SciCap: Generating Captions for Scientific Figures
This work addresses the issue of poor figure captions in scientific articles, which can hinder understanding, by providing a dataset and baseline models for automated captioning, though it is incremental as it builds on existing captioning techniques.
The authors tackled the problem of low-quality figure captions in scientific papers by proposing an end-to-end neural framework to automatically generate informative captions, introducing SCICAP, a large-scale dataset with over two million figures from arXiv papers, and establishing baseline models for graph plots, which revealed both opportunities and challenges in caption generation.

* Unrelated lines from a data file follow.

/-! ### What keeps the invariant of a block that is not faulted -/

/-- The packer and the sink change together (R21, R39). -/
theorem Inv.of_packerFrame {s t : State p} (h : Inv s) (hlive : s.flt.faulted = false) (f : PackerFrame s t)
    (hatt : t.w.isOpen = t.env.snk.attached) (hacc : t.w.isOpen = true → t.w.acc.toNat < 2 ^ t.w.cnt.val) : Inv t where
  accBelow := hacc
  sinkAttached := hatt
  sourceAttached := by rw [f.r, f.src]; exact h.sourceAttached
  closedEmpty := by rw [f.r]; exact h.closedEmpty
  posInside := by rw [f.src]; exact h.posInside
  eosAtEnd := by rw [f.r, f.src]; exact h.eosAtEnd
  resSentinel := by rw [f.res]; exact h.resSentinel
  noFaultNoCode := by rw [f.flt]; exact h.noFaultNoCode
  faultClosed := by rw [f.flt, hlive]; simp
  memory := by rw [f.mem]; exact h.memory

/-- The unpacker, the source and RES change together (R25, R39, R64, R127). -/
theorem Inv.of_unpackerFrame {s t : State p} (h : Inv s) (hlive : s.flt.faulted = false) (f : UnpackerFrame s t)
    (hatt : t.r.isOpen = t.env.src.attached) (hclosed : t.r.isOpen = false → t.r.rem = 0)
    (hpos : t.env.PosInside) (heos : t.r.eos = true → t.r.rem = 0 ∧ t.env.src.pos = t.env.src.data.length)
    (hres : t.res.getLsbD 8 = true → t.res = 0x100#9) : Inv t where
  accBelow := by rw [f.w]; exact h.accBelow
  sinkAttached := by rw [f.w, f.snk]; exact h.sinkAttached
  sourceAttached := hatt
  closedEmpty := hclosed
  posInside := hpos
  eosAtEnd := heos
  resSentinel := hres
  noFaultNoCode := by rw [f.flt]; exact h.noFaultNoCode
  faultClosed := by rw [f.flt, hlive]; simp
  memory := by rw [f.mem]; exact h.memory

/-- The memories and the flags change, in canonical form. -/
theorem Inv.of_memoryFrame {s t : State p} (h : Inv s) (hlive : s.flt.faulted = false) (f : MemoryFrame s t)
    (hwf : t.mem.wf = true) : Inv t where
  accBelow := by rw [f.w]; exact h.accBelow
  sinkAttached := by rw [f.w, f.env]; exact h.sinkAttached
  sourceAttached := by rw [f.r, f.env]; exact h.sourceAttached
  closedEmpty := by rw [f.r]; exact h.closedEmpty
  posInside := by rw [f.env]; exact h.posInside
  eosAtEnd := by rw [f.r, f.env]; exact h.eosAtEnd
  resSentinel := by rw [f.res]; exact h.resSentinel
  noFaultNoCode := by rw [f.flt]; exact h.noFaultNoCode
  faultClosed := by rw [f.flt, hlive]; simp
  memory := hwf

/-- The environment changes, with the same attachments and the same place in the source. -/
theorem Inv.setEnv {s : State p} (h : Inv s) {e : Env p} (hsnk : e.snk.attached = s.env.snk.attached)
    (hsrc : e.src.attached = s.env.src.attached) (hpos : e.src.pos = s.env.src.pos)
    (hdata : e.src.data = s.env.src.data) : Inv (s.setEnv e) where
  accBelow := h.accBelow
  sinkAttached := h.sinkAttached.trans hsnk.symm
  sourceAttached := h.sourceAttached.trans hsrc.symm
  closedEmpty := h.closedEmpty
  posInside := by rw [State.setEnv_env, hpos, hdata]; exact h.posInside
  eosAtEnd := by rw [State.setEnv_env, hpos, hdata]; exact h.eosAtEnd
  resSentinel := h.resSentinel
  noFaultNoCode := h.noFaultNoCode
  faultClosed := h.faultClosed
  memory := h.memory

/-- The invariant says nothing about the configuration and the symbol counters. -/
theorem Inv.setCfg {s : State p} (h : Inv s) (c : Cfg p) : Inv (s.setCfg c) := { __ := h }

theorem Inv.setCnt {s : State p} (h : Inv s) (c : Counts p) : Inv (s.setCnt c) := { __ := h }

/-! ### Fault entry and reset establish it -/

/-- What fault entry needs to establish the invariant: all of it but the packer's upper bits, which a refused eighth bit
leaves set, and the fault record. -/
structure Closable (s : State p) : Prop where
  sinkAttached : s.w.isOpen = s.env.snk.attached
  sourceAttached : s.r.isOpen = s.env.src.attached
  closedEmpty : s.r.isOpen = false → s.r.rem = 0
  posInside : s.env.PosInside
  eosAtEnd : s.r.eos = true → s.r.rem = 0 ∧ s.env.src.pos = s.env.src.data.length
  resSentinel : s.res.getLsbD 8 = true → s.res = 0x100#9
  memory : s.mem.wf = true

theorem Inv.closable {s : State p} (h : Inv s) : Closable s :=
  ⟨h.sinkAttached, h.sourceAttached, h.closedEmpty, h.posInside, h.eosAtEnd, h.resSentinel, h.memory⟩

theorem Closable.setW {s : State p} (h : Closable s) {x : Packer p} (hx : x.isOpen = s.w.isOpen) :
    Closable (s.setW x) :=
  ⟨hx.trans h.sinkAttached, h.sourceAttached, h.closedEmpty, h.posInside, h.eosAtEnd, h.resSentinel, h.memory⟩

theorem raiseFault_detached {s : State p} (x : FaultCode) (w : CmdWord) (h : s.w.isOpen = s.env.snk.attached) :
    (raiseFault x w s).env.snk.attached = false := by
  cases hw : s.w.isOpen with
  | true => exact raiseFault_attached hw
  | false =>
    obtain ⟨_, hsnk⟩ := raiseFault_closed (x := x) (w := w) hw
    rw [hsnk, ← h, hw]

/-- Fault entry (R275). -/
theorem Closable.raiseFault {s : State p} (h : Closable s) {x : FaultCode} (hx : x ≠ .none) (w : CmdWord) :
    Inv (raiseFault x w s) where
  accBelow := by simp
  sinkAttached := by rw [raiseFault_isOpen, raiseFault_detached x w h.sinkAttached]
  sourceAttached := by
    rw [raiseFault_r, raiseFault_src]
    split
    · rfl
    · exact h.sourceAttached
  closedEmpty := by
    rw [raiseFault_r]
    split
    · exact fun _ => rfl
    · exact h.closedEmpty
  posInside := by rw [raiseFault_src]; split <;> exact h.posInside
  eosAtEnd := by
    rw [raiseFault_r, raiseFault_src]
    split
    · exact fun heos => ⟨rfl, (h.eosAtEnd heos).2⟩
    · exact h.eosAtEnd
  resSentinel := by rw [raiseFault_res]; exact h.resSentinel
  noFaultNoCode := by simp
  faultClosed := fun _ => by
    refine ⟨by simpa using hx, by simp, ?_, by simp⟩
    rw [raiseFault_r]
    split
    · rfl
    · simp_all
  memory := by rw [raiseFault_mem]; exact h.memory

/-- Reset (R49, R240, R300). -/
theorem resetBlock_inv {s : State p} (h : s.env.PosInside) : Inv (resetBlock s) := by
  obtain ⟨hsnk, hsrc, _, _, _⟩ := resetBlock_env s
  rw [resetBlock_eq]
  refine ⟨by simp [Packer.reset], ?_, ?_, by simp [Unpacker.reset], ?_, by simp [Unpacker.reset], by simp,
    by simp [FaultRecord.reset], by simp [FaultRecord.reset], Memory.wf_reset⟩
  · rw [State.resetWith_env, hsnk]; rfl
  · rw [State.resetWith_env, hsrc]; rfl
  · rw [State.resetWith_env, hsrc]; exact h

/-! ### Between the micro-steps of a command -/

/-- What holds between the micro-steps of a command that started with the environment `e`; with `reading` the source
stays open. -/
structure Running (e : Env p) (reading : Bool) (s : State p) : Prop where
  inv : Inv s
  live : s.flt.faulted = false
  isOpen : reading = true → s.r.isOpen = true
  inside : InsideTransfers e s.env

/-- What holds where a micro-step raises the fault `x`. -/
structure Raised (e : Env p) (x : FaultCode) (s : State p) : Prop where
  code : x ≠ .none
  closable : Closable s
  inside : InsideTransfers e s.env

section
variable {e : Env p} {o : Bool} {s t : State p} (h : Running e o s)
include h

theorem Running.raise {x : FaultCode} (hx : x ≠ .none) : Raised e x s := ⟨hx, h.inv.closable, h.inside⟩

theorem Running.packer (f : PackerFrame s t) (hatt : t.w.isOpen = t.env.snk.attached)
    (hacc : t.w.isOpen = true → t.w.acc.toNat < 2 ^ t.w.cnt.val) (hin : InsideTransfers e t.env) : Running e o t :=
  ⟨h.inv.of_packerFrame h.live f hatt hacc, by rw [f.flt]; exact h.live, by rw [f.r]; exact h.isOpen, hin⟩

theorem Running.memory (f : MemoryFrame s t) (hwf : t.mem.wf = true) : Running e o t :=
  ⟨h.inv.of_memoryFrame h.live f hwf, by rw [f.flt]; exact h.live, by rw [f.r]; exact h.isOpen,
    by rw [f.env]; exact h.inside⟩

/-- The flags, the cursor and the path may change as they like. -/
theorem Running.setCtl (c : Control p) : Running e o (s.setCtl c) :=
  h.memory ⟨rfl, rfl, rfl, rfl, rfl, rfl, rfl⟩ h.inv.memory

theorem Running.setCnt (c : Counts p) : Running e o (s.setCnt c) := ⟨h.inv.setCnt c, h.live, h.isOpen, h.inside⟩

theorem Running.setMem {m : Memory p} (hwf : m.wf = true) : Running e o (s.setMem m) :=
  h.memory ⟨rfl, rfl, rfl, rfl, rfl, rfl, rfl⟩ hwf

/-- A transfer that attaches nothing and does not move the source. -/
theorem Running.port {ev : PortEvent} (hsnk : (s.env.apply ev).snk.attached = s.env.snk.attached := by simp)
    (hsrc : (s.env.apply ev).src.attached = s.env.src.attached := by simp)
    (hpos : (s.env.apply ev).src.pos = s.env.src.pos := by simp)
    (hdata : (s.env.apply ev).src.data = s.env.src.data := by simp) : Running e o (s.port ev) :=
  ⟨h.inv.setEnv hsnk hsrc hpos hdata, h.live, h.isOpen, h.inside.still hpos hdata⟩

end

/-! ### The packer -/

section
variable {e : Env p} {o : Bool}

theorem writeBit_running (b : Bool) : Keeps (Running e o) (Raised e) (writeBit b) := fun s h => by
  rcases writeBit_cases b s with ⟨_, eq⟩ | ⟨_, h7, eq⟩ | ⟨_, h7, _, eq⟩ | ⟨_, _, _, eq⟩
  · rw [eq]; exact h.raise (by decide)
  · have k := writeBit_wrote eq
    rw [eq]
    refine h.packer k.frame h.inv.sinkAttached (fun hopen => ?_) h.inside
    have hlt : s.w.cnt.val < 7 := by omega
    have hcnt : (s.w.cnt + 1).val = s.w.cnt.val + 1 := by rw [Fin.val_add_one_of_lt' (by omega)]
    rw [State.setW_w, hcnt]
    exact shiftIn_toNat (h.inv.accBelow hopen) (by omega) b
  · have k := writeBit_wrote eq
    rw [eq]
    exact h.packer k.frame (by simpa using h.inv.sinkAttached) (fun _ => by simp) h.inside.still
  · rw [eq]
    refine ⟨by decide, Closable.setW ?_ rfl, h.inside.still⟩
    exact h.port.inv.closable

Researchers use figures to communicate rich, complex information in scientific papers. The captions of these figures are critical to conveying effective messages. However, low-quality figure captions commonly occur in scientific articles and may decrease understanding. In this paper, we propose an end-to-end neural framework to automatically generate informative, high-quality captions for scientific figures. To this end, we introduce SCICAP, a large-scale figure-caption dataset based on computer science arXiv papers published between 2010 and 2020. After pre-processing - including figure-type classification, sub-figure identification, text normalization, and caption text selection - SCICAP contained more than two million figures extracted from over 290,000 papers. We then established baseline models that caption graph plots, the dominant (19.2%) figure type. The experimental results showed both opportunities and steep challenges of generating captions for scientific figures.